With this consideration above, the authors conducted an additional analysis using the data investigated and made open by J.A.G. Japan^{5} displayed in Fig. 2. This dataset has the data of initial symptom and those of confirmed positivity (as of April 12). As the date of initial symptom was not identified for every patient, this data showed only the identified data, meanwhile, satisfactorily statistical distribution was exhibited. The authors superimposed the Gaussian distribution onto this data (where × is the difference between dates of initial symptom and confirmed positivity). Although this distribution model was not completely concordant with the data and there might exist some other better distribution which fits more, it was shown that there are 4 to 5 days of difference between the dates of initial symptom and confirmed positivity. It could be reasonable to use the confirmed positivity data on April 5 to be compared with LINE questionnaire data on March 31 to April 1.

Fig. 3 displayed the accumulated number of confirmed positivity on April 5 per prefecture, divided by the population obtained from the National Survey 2015. It shows the fact that the rates of COVID-19 positivity varies largely with each prefecture. As the next step, the authors investigated the correlation between the distribution of positivity rate per prefecture and that of high-fever rate.

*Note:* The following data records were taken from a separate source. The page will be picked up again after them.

-- ==== Sys2Proof/Machine/Cfg.lean ====
section
/-!
DEFINITION. Modes: staging, commit and abort, and the epoch frames of the fabric (R366 to R368, R374 to R376, R420). The application and
reversion of an epoch are in Epoch.lean.
-/

namespace Sys2Proof.Machine

/-! Forwarding of CFG writes (R366) -/

/-- The dies that a CFG write through the window of die `d` reaches: itself, and those of `mask` it reaches over the spine. -/
def cfgReach (s : State) (d mask : Nat) : List Nat := (List.range s.dies).filter fun e => s.reach d e && (e == d || bitOf mask e)

/-- A write of CFG_MSET or CFG_EPOCHT through the window of die `d` (R366): `off` is the window offset of the word. -/
def cfgSpread (off : Nat) (v : Word) (d : Nat) (s : State) : State :=
  s.forEach (cfgReach s d (s.rd d CFG_COMMIT.DIES)) fun e s => s.setReg (e * dieSpan + off) v

/-! Staging (R366, R367, R376) -/

/-- Die `e` starts staging the mode of its CFG_MSET; what it reported before no longer holds (R366, R376). -/
def stageMode (e : Nat) (s : State) : State :=
  let s := ((s.wr e CFG_STAT.STATE 1).wr e CFG_STAT.ERR 0).wr e CFG_STAT.FOLIO 0
  let s := s.modEpo e fun x => { x with ents := [], opened := true }
  s.forEach (List.range s.dies) fun f s => s.modEpo f fun x => { x with seen := putBit x.seen e false }

/-- Die `e` starts staging at GO, with CFG_MSET from the mode table under USEMODE; ignored in states Committed, Applied and Reverting
(CFG_STAGE). -/
def stageGo (e : Nat) (s : State) : State :=
  let st := s.rd e CFG_STAT.STATE
  if 3 ≤ st ∧ st ≤ 5 then s
  else stageMode e (if s.bit e CFG_STAGE.USEMODE then s.wr e CFG_MSET.F (modeFolios s e (s.rd e CFG_STAGE.MODE)) else s)

/-- A write of CFG_STAGE through the window of die `d`: USEMODE and MODE on every die it reaches, GO on those of DIES (R366). -/
def stageWrite (v : Word) (d : Nat) (s : State) : State :=
  let w := v.toNat
  let mask := s.rd d CFG_COMMIT.DIES
  s.forEach (cfgReach s d mask) fun e s =>
    let s := (s.wr e CFG_STAGE.USEMODE (w / 2)).wr e CFG_STAGE.MODE (w / 256)
    if bitOf w 0 && bitOf mask e then stageGo e s else s

def execCfgStageGo (d : Nat) (v : Word) (s : State) : Host.Outcome State Fault Refusal :=
  onLive d s (stageWrite (BitVec.ofNat 32 (putBit v.toNat 0 true)) d)

/-- Die `e` closes the epoch, or discards its staging: idle, its undo record gone (R372, R374). -/
def epochClose (e : Nat) (s : State) : State := (s.wr e CFG_STAT.STATE 0).modEpo e fun _ => {}

/-- Die `d` finishes staging (R365, R367, R371, R376): it holds the entries and has reported staged, or has failed; a staging that is to
be discarded is discarded (R372). Staging is a firm task and waits while it is not admitted. -/
def stagingComplete (d : Nat) (s : State) : State :=
  if s.rd d CFG_STAT.STATE ≠ 1 || !s.bit d PWR_ADMIT.FIRM then s
  else
    let r := readMode d (s.rd d CFG_MSET.F) (s.rd d CFG_LIBBASE.BASE * 4096) (s.bit d CFG_CTRL.SRC) s
    let s := r.2
    match r.1 with
    | .error i =>
      let s := s.raise d 481 3 i
      if (s.getEpo d).drop then epochClose d s
      else ((s.wr d CFG_STAT.STATE 6).wr d CFG_STAT.ERR 6).wr d CFG_STAT.FOLIO i
    | .ok es =>
      if (s.getEpo d).drop then epochClose d s
      else
        let s := (s.wr d CFG_STAGEPT.PT (s.ptD d)).modEpo d fun x => { x with ents := es, seen := putBit x.seen d true }
        s.wr d CFG_STAT.STATE (if (s.getEpo d).ep.isSome then 3 else 2)

def execStagingComplete (d : Nat) (s : State) : Host.Outcome State Fault Refusal := onLive d s (stagingComplete d)

/-- The report of die `e` that it has staged reaches die `d` (R367). -/
def stagedReport (d e : Nat) (s : State) : State :=
  if s.reach d e && bitOf (s.getEpo e).seen e then s.modEpo d fun x => { x with seen := putBit x.seen e true } else s

def execStagedReport (d e : Nat) (s : State) : Host.Outcome State Fault Refusal :=
  onItem (s.hasDie d && s.hasDie e) s fun s => if (s.getDie d).inReset then s else stagedReport d e s

/-! Epoch frames (R375, R420) -/

/-- The payload of an EPOCH frame (R420). -/
def epochPayload (sub act id org t folios tr : Nat) : List Byte :=
  [BitVec.ofNat 8 sub, BitVec.ofNat 8 act] ++ leBytes id 2 ++ leBytes org 2 ++ leBytes 0 2 ++ leBytes t 8 ++ leBytes folios 8 ++
    leBytes tr 8 ++ leBytes 0 4

/-- Packages of die `d`'s known-package table that an EPOCH entry of its catalogue matches (R420). -/
def epochTargets (s : State) (d : Nat) : List Nat :=
  ((s.getTrm d).known.map fun k => k.id).filter fun id =>
    (List.range 256).any fun i =>
      s.bit d TRM_CAT.VALID i && s.bit d TRM_CAT.EPOCH i &&
        Nat.land (Nat.xor id (s.rd d TRM_CAT.ID i)) (s.rd d TRM_CAT.MASK i) == 0

/-- Die `d` sends one EPOCH frame to each package of the list, to its die 0 (log entry 15). -/
def epochSend (d : Nat) (to_ : List Nat) (payload : List Byte) (s : State) : State :=
  s.forEach to_ fun id s => originate d 4 false id payload s

/-! Commit and abort (R368, R374) -/

/-- The epoch master: the lowest-numbered die of `dies` in reach of die `d` (R372). -/
def epochMaster (s : State) (d dies : Nat) : Option Nat := (List.range s.dies).find? fun e => bitOf dies e && s.reach d e

/-- Die `e` holds epoch `r` (R368, R376). -/
def commitDie (e : Nat) (r : EpoRec) (s : State) : State :=
  let cur := s.rd e CFG_CUR.F
  let s := ((s.wr e CFG_STAT.ID r.id).wr e CFG_STAT.LATE 0).wr e CFG_STAT.ERR (if s.rd e CFG_STAT.STATE = 6 then 6 else 0)
  let s := s.wr e CFG_APPLY.AXDONE 0
  let s := s.modEpo e fun x =>
    { x with ep := some { r with folios := s.rd e CFG_MSET.F }, dieDone := false, lawAt := [], undo := [], fil := 0, prev := cur,
             tr := none, rev := 0, refd := false, drop := false, checked := false }
  if s.rd e CFG_STAT.STATE = 2 then s.wr e CFG_STAT.STATE 3 else s

/-- The next 16-bit ID: one above the highest that any die in reach shows (R368; log entry 15). -/
def nextEpochId (s : State) (d : Nat) : Nat :=
  (((s.dieSet d).map fun e => s.rd e CFG_STAT.ID).foldl max 0 + 1) % 65536

/-- Why a commit on the dies `l` for epoch `t` is refused, 0 where it is accepted (R368). -/
def commitRefuse (s : State) (l : List Nat) (t : Nat) : Nat :=
  if l.any fun e => (s.getEpo e).ep.isSome || (3 ≤ s.rd e CFG_STAT.STATE && s.rd e CFG_STAT.STATE ≤ 5) then 1
  else if !l.any fun e => (s.getEpo e).opened then 2
  else if t < s.pt + 5000 then 3
  else 0

/-- COMMIT through the window of die `d` (R368, R375). -/
def commit (d : Nat) (s : State) : State :=
  let dies := s.rd d CFG_COMMIT.DIES
  let t := s.rd d CFG_EPOCHT.T
  let l := (cfgReach s d dies).filter fun e => bitOf dies e
  let why := commitRefuse s l t
  if why ≠ 0 then s.forEach (cfgReach s d dies) fun e s => s.wr e CFG_STAT.ERR why
  else
    let fab := s.bit d CFG_COMMIT.FABRIC
    let id := nextEpochId s d
    let s := s.forEach l fun e s => commitDie e { t := t, id := id, dies := dies, folios := 0, fabric := fab } s
    match epochMaster s d dies, fab with
    | some m, true =>
      let to_ := epochTargets s m
      epochSend m to_ (epochPayload 1 (s.rd m CFG_CTRL.SKEWACT) id (s.ownId m) t (s.rd m CFG_MSET.F) 0) { s with epoSent := to_ }
    | _, _ => s

/-- ABORT on the dies `l` (R374): before T the epoch is withdrawn and staging discarded; from T on it is refused; a die in stage failed
returns to idle (R376). -/
def abortDies (l : List Nat) (s : State) : State :=
  s.forEach l fun e s =>
    match (s.getEpo e).ep with
    | some r => if s.pt < r.t then epochClose e s else s.wr e CFG_STAT.ERR 5
    | none => if s.rd e CFG_STAT.STATE = 6 then epochClose e s else s

/-- ABORT through the window of die `d`; a fabric epoch is withdrawn in the other packages too (R420). -/
def abort (d : Nat) (s : State) : State :=
  let dies := s.rd d CFG_COMMIT.DIES
  let l := (cfgReach s d dies).filter fun e => bitOf dies e
  let held := (l.filterMap fun e => (s.getEpo e).ep).find? fun r => r.fabric && r.org.isNone && decide (s.pt < r.t)
  let s := abortDies l s
  match held, epochMaster s d dies with
  | some r, some m => epochSend m s.epoSent (epochPayload 5 0 r.id (s.ownId m) r.t r.folios 0) { s with epoSent := [] }
  | _, _ => s

/-- A write of CFG_COMMIT through the window of die `d` (R366, R368, R374). -/
def commitWrite (v : Word) (d : Nat) (s : State) : State :=
  let w := v.toNat
  let s := s.forEach (cfgReach s d (bitsOf w 8 8)) fun e s => (s.wr e CFG_COMMIT.FABRIC (w / 4)).wr e CFG_COMMIT.DIES (w / 256)
  let s := if bitOf w 1 then abort d s else s
  if bitOf w 0 then commit d s else s

def execCfgCommit (d : Nat) (v : Word) (s : State) : Host.Outcome State Fault Refusal :=
  onLive d s (commitWrite (BitVec.ofNat 32 (putBit v.toNat 0 true)) d)

def execCfgAbort (d : Nat) (s : State) : Host.Outcome State Fault Refusal :=
  onLive d s (commitWrite (BitVec.ofNat 32 ((s.reg (CFG_COMMIT.DIES.addr d 0 0)).toNat / 4 * 4 + 2)) d)

end Sys2Proof.Machine
end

## IV. DATA ANALYSIS AND ESTIMATED TRUE NUMBER OF THE INFECTED

Fig. 4. is the scatter graphic setting the accumulated number of confirmed positivity divided by population on April 5 as horizontal axis and ratio of number of people declaring high-fever over the number of total responders as vertical axis. The data from 4 prefectures shown as × in the figure, i.e. Tottori/Okinawa/Hokkaido/Fukui, from left to right) were apart from those of the other 43 prefectures. Putting Hokkaido aside, the 3 prefectures have smaller populations and incidental increase of infection and/or high-fever might arise. It was not quite explicable that Hokkaido is out of the general order, however, its vast surface area and extremely low population density other than Sapporo and some other outstanding cities might influence and its comparison with other prefectures remains challenging. At any rate, as excluding the extraordinary observation data is a common statistical technique, the authors decided to use the remaining 43 prefectures. As a further note, Tokyo, which has a combination of high accumulated number of the positivity and high rate of high-fever, with the thoughts that the population is large enough not to be excluded, the authors dare not exclude and continue to use this despite its plot on the graphic.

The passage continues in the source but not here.